=== Exercise directions ===
Search the material for the word "both" and report each line where it turns up.
========================
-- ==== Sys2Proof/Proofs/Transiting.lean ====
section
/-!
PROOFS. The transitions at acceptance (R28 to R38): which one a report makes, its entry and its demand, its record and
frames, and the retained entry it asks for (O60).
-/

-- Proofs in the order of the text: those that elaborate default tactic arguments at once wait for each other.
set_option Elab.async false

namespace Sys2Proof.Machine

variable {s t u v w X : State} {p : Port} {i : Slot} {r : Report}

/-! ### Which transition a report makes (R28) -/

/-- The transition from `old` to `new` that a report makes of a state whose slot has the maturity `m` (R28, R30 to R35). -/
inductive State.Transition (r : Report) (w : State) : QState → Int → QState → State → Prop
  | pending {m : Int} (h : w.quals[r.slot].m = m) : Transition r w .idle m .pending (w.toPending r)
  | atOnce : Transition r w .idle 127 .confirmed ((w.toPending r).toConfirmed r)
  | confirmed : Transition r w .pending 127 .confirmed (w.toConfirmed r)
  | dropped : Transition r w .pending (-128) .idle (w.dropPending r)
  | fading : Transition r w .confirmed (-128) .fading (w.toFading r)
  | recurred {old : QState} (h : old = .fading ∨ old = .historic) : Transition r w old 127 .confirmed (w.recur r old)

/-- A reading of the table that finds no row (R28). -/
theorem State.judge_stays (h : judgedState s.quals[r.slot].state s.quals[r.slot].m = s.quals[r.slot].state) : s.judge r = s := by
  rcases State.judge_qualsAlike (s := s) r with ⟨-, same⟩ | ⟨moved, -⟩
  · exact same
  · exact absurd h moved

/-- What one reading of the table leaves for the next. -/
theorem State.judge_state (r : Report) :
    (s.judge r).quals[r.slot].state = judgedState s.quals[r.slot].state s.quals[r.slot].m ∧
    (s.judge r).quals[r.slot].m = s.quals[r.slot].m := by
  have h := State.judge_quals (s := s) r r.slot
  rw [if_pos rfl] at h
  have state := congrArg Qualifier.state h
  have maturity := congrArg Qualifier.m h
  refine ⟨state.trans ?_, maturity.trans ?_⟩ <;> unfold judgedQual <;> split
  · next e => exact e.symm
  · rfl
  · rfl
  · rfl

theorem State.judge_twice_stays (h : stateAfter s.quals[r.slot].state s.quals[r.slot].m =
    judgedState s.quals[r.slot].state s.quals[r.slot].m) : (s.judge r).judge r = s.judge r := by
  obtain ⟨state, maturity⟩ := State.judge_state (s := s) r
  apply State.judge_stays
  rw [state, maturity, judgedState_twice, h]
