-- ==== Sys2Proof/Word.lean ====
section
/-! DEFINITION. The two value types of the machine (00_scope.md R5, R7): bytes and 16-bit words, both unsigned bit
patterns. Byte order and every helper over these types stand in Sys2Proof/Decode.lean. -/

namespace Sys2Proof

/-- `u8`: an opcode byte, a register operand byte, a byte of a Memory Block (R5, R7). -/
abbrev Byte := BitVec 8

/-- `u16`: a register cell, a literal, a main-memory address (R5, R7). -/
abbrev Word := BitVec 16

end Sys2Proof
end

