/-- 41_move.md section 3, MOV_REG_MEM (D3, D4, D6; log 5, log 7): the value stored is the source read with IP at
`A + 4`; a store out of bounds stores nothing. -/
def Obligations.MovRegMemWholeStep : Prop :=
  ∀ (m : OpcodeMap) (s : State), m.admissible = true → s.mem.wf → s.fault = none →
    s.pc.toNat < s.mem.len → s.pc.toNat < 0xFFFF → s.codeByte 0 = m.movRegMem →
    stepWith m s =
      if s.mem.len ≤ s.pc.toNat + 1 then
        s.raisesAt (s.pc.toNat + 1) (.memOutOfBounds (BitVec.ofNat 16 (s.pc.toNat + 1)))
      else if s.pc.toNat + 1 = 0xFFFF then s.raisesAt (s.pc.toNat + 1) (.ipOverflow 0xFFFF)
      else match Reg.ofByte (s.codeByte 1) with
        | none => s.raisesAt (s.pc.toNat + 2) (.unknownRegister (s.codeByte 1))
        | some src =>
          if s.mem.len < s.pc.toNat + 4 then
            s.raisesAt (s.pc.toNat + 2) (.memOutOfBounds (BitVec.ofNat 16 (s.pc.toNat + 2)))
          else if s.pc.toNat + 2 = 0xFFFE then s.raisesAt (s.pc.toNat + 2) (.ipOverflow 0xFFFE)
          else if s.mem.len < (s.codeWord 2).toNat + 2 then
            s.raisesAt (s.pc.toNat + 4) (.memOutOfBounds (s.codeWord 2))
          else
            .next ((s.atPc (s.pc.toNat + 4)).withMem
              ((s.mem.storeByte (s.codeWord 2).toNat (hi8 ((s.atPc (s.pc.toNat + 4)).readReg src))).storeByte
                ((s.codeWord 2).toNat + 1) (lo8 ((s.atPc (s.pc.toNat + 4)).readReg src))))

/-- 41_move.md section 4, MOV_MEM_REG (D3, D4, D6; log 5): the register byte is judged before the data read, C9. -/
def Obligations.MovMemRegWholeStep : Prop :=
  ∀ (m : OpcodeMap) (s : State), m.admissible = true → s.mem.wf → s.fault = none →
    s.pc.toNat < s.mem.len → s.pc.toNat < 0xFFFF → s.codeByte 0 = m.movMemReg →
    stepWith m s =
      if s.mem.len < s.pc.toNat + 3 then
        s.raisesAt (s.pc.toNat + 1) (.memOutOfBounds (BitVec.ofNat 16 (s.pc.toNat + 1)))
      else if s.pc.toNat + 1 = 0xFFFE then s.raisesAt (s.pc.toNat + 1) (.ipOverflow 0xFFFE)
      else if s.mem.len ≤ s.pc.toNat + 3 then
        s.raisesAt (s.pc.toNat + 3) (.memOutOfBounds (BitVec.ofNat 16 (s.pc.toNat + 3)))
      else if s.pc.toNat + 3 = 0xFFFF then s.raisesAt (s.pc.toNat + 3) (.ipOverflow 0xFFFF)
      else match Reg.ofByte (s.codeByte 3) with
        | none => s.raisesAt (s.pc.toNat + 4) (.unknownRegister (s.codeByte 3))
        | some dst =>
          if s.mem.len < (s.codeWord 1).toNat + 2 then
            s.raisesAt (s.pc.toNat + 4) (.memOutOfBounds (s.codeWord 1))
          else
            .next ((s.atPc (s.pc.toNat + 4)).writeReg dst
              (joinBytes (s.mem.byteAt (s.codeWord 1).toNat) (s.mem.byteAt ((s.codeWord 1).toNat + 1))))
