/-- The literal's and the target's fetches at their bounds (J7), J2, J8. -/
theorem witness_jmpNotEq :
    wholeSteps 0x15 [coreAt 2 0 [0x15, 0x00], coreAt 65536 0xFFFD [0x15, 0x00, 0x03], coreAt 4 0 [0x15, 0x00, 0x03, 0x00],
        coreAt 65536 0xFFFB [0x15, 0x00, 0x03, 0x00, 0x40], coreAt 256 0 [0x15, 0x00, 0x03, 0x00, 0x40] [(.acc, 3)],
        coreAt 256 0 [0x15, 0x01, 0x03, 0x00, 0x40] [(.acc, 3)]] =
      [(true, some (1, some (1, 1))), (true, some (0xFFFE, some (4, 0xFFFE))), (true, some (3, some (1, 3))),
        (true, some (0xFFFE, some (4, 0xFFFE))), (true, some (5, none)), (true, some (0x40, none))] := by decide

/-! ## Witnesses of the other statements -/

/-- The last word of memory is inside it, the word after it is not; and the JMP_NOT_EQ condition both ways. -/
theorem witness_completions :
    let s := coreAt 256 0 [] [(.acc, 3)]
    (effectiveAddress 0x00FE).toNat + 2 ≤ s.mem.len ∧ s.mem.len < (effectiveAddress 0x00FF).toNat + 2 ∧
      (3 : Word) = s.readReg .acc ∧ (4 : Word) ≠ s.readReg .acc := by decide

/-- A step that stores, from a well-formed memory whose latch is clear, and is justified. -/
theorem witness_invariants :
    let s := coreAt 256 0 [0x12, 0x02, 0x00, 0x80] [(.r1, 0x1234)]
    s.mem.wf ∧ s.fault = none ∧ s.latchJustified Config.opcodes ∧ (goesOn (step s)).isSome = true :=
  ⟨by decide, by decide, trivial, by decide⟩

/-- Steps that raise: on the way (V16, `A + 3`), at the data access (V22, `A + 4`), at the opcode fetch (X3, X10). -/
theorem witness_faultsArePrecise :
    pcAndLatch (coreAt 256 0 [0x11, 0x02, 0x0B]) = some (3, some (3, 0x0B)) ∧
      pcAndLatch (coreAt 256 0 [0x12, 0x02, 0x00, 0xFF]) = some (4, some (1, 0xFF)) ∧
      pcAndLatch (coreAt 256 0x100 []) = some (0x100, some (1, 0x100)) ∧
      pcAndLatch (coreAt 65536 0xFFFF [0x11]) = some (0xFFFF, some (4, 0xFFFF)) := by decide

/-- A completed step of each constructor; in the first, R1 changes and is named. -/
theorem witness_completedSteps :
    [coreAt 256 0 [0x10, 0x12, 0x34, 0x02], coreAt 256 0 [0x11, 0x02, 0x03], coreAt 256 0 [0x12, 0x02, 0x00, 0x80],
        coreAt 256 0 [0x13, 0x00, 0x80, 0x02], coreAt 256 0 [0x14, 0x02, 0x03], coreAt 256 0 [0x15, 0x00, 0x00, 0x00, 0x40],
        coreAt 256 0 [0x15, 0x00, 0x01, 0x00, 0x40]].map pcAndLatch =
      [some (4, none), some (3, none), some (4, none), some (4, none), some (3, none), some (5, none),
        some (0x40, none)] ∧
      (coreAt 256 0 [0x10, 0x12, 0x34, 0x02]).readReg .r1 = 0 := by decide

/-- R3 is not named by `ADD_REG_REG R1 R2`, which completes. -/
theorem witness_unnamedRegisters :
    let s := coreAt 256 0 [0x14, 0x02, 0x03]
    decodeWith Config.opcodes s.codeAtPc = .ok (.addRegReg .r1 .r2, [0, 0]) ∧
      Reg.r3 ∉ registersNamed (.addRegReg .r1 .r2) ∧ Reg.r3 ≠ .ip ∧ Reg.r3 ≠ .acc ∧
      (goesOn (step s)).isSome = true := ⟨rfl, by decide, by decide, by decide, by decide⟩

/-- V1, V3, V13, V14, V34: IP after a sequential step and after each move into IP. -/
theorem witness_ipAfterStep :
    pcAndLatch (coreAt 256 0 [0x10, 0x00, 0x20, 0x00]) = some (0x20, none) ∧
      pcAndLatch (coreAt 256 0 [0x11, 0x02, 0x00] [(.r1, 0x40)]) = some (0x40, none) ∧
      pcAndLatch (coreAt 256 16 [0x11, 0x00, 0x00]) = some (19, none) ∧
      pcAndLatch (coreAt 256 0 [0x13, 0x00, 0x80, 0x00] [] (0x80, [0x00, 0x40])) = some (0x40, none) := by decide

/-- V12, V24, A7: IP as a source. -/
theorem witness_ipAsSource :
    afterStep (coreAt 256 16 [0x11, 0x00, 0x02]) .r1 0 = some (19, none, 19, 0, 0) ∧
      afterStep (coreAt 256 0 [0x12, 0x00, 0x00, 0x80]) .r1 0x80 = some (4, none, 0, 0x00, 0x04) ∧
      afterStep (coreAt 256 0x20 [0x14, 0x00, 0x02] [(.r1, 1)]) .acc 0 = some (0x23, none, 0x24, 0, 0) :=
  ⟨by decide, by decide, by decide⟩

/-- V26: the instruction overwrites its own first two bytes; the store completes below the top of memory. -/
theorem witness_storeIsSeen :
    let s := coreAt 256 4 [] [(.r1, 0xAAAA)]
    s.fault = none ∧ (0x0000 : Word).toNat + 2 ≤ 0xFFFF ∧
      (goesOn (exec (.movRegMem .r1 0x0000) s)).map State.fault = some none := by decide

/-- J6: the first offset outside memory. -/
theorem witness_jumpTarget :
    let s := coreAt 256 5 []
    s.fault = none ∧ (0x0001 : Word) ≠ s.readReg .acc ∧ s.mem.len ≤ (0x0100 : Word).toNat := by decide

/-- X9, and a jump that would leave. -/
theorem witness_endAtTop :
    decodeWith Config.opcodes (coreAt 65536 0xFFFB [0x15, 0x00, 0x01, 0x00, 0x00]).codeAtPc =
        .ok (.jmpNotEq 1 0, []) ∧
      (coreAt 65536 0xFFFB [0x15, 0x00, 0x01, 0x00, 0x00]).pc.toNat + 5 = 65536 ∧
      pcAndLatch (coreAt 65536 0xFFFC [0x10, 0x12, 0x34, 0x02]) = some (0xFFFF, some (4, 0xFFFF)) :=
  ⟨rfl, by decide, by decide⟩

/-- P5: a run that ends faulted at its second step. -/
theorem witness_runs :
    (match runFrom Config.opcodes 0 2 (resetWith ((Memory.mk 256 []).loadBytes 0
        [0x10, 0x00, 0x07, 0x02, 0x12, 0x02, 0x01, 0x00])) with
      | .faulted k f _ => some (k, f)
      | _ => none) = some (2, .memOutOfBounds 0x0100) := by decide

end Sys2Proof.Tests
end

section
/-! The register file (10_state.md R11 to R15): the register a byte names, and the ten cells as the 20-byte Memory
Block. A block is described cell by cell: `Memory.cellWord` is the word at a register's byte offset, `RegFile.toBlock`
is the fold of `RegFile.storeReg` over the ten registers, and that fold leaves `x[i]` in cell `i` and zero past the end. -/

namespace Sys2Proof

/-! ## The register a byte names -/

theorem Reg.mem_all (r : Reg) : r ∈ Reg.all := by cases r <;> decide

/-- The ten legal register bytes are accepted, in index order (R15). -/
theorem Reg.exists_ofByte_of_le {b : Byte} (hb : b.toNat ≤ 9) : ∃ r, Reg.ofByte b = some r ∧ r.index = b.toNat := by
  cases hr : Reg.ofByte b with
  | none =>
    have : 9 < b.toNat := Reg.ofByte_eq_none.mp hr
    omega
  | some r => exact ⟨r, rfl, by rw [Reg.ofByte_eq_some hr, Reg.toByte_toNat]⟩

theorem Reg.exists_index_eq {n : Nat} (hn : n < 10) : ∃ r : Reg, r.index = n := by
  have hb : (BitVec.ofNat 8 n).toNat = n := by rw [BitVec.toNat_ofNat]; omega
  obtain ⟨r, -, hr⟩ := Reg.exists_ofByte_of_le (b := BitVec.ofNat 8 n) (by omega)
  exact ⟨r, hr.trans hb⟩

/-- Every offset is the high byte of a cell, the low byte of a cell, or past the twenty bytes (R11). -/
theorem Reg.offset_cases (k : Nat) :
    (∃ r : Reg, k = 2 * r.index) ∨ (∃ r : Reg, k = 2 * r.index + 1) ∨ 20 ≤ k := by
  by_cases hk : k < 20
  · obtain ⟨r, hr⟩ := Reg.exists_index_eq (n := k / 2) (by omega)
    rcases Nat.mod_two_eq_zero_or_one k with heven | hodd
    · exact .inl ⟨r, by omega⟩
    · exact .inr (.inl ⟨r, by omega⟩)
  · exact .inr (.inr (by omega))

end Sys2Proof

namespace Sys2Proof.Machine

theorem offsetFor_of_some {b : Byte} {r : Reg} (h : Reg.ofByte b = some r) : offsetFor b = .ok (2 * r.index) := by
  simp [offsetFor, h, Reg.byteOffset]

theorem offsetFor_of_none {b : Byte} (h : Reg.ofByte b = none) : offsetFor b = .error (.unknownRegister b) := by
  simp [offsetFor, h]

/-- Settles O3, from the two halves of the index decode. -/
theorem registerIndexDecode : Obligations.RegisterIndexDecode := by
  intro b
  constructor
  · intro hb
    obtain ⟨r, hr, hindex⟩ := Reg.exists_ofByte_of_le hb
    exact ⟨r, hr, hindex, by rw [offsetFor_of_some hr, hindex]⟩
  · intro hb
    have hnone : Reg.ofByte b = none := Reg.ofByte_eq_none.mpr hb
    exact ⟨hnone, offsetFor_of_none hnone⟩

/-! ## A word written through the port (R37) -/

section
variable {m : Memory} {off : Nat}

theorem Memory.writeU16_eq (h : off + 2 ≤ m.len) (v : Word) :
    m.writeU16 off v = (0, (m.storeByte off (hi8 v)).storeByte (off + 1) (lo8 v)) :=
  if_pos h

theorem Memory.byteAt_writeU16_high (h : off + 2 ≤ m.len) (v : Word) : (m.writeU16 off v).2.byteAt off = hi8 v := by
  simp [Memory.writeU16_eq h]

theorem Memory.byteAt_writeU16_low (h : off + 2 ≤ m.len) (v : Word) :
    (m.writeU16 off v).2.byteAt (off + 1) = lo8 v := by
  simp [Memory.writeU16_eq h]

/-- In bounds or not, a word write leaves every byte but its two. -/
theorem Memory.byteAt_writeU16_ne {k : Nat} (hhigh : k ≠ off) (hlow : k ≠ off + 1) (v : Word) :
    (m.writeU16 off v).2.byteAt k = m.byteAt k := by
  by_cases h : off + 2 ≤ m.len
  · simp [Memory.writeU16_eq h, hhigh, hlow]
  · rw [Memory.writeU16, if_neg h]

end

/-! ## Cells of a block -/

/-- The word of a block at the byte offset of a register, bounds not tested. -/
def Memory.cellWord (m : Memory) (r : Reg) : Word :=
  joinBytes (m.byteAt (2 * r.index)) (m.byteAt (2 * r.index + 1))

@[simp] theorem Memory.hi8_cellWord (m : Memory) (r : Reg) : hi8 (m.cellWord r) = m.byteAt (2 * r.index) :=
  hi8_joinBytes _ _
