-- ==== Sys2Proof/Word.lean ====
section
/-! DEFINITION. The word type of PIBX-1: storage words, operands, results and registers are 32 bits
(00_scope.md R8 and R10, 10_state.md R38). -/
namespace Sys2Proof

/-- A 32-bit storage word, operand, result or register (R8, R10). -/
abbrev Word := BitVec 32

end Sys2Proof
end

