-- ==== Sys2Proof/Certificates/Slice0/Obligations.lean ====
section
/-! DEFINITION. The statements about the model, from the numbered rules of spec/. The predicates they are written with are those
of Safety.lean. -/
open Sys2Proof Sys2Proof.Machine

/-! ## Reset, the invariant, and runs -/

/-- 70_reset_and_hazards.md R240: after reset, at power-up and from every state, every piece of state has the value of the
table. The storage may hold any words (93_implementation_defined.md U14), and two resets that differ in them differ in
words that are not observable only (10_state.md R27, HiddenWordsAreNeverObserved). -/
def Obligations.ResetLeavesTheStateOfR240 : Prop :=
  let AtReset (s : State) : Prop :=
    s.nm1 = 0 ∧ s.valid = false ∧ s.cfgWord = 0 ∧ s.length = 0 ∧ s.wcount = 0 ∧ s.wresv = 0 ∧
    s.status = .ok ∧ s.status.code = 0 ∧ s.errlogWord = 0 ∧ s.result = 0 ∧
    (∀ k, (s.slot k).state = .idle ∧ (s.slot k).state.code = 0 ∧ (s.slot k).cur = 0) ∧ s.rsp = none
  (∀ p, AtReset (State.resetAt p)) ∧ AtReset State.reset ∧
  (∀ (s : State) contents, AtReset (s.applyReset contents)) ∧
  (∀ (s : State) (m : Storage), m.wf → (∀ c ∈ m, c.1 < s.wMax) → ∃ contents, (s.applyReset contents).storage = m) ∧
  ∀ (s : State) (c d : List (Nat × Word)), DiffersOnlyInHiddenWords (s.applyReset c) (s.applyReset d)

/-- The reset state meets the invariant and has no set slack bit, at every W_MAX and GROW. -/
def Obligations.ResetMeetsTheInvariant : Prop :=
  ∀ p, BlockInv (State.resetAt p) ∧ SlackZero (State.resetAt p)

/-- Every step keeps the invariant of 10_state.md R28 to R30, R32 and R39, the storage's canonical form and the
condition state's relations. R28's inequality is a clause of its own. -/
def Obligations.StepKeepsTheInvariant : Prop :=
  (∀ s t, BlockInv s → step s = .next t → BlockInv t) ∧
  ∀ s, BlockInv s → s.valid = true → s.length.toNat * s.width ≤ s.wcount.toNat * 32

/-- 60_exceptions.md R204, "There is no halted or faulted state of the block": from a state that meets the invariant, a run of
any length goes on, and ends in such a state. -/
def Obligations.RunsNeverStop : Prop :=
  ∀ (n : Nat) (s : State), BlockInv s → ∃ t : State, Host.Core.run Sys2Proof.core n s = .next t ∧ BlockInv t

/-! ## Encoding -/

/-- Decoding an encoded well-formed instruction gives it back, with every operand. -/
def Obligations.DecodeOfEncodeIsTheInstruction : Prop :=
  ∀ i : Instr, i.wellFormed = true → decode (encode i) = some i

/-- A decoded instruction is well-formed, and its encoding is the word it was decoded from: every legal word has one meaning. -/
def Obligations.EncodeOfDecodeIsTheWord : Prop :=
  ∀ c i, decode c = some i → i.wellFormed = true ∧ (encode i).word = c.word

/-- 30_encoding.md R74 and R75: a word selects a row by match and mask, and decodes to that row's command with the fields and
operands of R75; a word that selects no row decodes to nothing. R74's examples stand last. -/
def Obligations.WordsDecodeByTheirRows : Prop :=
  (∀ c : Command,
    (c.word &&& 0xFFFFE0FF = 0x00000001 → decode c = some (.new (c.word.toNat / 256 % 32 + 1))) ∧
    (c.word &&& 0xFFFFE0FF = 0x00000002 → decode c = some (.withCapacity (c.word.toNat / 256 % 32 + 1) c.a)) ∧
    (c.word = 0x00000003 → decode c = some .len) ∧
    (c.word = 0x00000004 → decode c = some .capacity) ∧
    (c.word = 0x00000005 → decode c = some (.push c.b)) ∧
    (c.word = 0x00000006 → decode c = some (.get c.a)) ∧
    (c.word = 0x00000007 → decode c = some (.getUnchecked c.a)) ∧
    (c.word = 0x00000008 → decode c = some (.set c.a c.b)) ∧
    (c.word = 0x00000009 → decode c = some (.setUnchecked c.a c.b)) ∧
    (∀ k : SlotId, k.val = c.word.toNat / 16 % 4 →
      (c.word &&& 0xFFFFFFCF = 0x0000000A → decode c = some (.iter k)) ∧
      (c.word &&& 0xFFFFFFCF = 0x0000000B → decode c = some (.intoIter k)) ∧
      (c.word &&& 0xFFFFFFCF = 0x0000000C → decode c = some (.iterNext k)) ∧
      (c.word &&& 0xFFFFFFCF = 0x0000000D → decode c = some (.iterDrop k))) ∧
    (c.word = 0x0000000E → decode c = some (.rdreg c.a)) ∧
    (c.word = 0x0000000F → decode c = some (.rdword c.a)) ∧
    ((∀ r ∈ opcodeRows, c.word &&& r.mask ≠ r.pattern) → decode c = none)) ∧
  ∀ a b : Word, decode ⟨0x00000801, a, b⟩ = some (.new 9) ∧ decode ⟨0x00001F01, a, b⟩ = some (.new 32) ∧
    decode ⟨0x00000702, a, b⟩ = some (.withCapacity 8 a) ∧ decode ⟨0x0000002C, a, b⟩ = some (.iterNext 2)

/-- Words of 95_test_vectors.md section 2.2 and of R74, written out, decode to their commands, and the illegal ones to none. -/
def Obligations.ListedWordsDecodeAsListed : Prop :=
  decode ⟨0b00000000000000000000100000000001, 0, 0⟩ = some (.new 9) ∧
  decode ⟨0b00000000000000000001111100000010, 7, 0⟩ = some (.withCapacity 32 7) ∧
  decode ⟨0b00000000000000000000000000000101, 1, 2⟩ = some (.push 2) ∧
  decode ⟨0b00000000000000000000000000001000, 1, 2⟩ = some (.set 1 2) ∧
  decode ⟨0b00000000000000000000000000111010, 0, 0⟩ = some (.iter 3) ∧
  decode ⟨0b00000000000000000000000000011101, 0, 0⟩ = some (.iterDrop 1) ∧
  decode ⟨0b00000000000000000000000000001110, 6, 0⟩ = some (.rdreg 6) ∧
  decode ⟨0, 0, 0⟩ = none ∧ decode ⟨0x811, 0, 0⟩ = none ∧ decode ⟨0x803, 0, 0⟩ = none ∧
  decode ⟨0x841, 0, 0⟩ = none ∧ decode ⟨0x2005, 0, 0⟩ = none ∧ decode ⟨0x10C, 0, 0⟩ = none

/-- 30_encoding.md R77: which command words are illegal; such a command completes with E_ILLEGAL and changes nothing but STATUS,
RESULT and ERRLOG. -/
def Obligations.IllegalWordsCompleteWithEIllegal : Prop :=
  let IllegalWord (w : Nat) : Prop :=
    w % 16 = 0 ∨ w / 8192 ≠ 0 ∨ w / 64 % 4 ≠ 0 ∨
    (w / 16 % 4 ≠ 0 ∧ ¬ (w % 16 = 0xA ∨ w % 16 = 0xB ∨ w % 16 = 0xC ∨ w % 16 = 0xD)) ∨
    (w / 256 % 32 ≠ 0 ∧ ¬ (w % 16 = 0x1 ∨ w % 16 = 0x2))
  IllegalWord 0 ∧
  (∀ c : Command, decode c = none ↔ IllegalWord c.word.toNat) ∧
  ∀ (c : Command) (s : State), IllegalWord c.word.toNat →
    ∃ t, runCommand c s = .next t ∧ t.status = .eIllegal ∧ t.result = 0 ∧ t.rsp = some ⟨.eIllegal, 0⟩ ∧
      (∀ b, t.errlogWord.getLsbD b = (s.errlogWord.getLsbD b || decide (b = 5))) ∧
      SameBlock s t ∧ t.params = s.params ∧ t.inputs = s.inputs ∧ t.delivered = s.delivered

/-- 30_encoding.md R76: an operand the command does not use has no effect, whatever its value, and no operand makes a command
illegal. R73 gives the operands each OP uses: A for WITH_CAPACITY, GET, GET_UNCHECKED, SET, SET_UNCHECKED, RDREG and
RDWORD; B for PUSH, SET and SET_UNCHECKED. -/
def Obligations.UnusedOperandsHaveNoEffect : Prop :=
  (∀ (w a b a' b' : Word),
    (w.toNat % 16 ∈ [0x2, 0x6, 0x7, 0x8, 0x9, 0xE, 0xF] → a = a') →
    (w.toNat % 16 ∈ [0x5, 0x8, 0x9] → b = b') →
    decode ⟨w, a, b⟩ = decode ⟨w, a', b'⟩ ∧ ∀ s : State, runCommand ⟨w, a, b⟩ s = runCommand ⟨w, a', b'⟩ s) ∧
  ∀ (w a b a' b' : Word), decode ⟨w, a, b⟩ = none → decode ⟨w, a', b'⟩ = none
========================
=== Result for this exercise ===
/-! DEFINITION. The two value types of the machine (00_scope.md R5, R7): bytes and 16-bit words, both unsigned bit
/-- The last word of memory is inside it, the word after it is not; and the JMP_NOT_EQ condition both ways. -/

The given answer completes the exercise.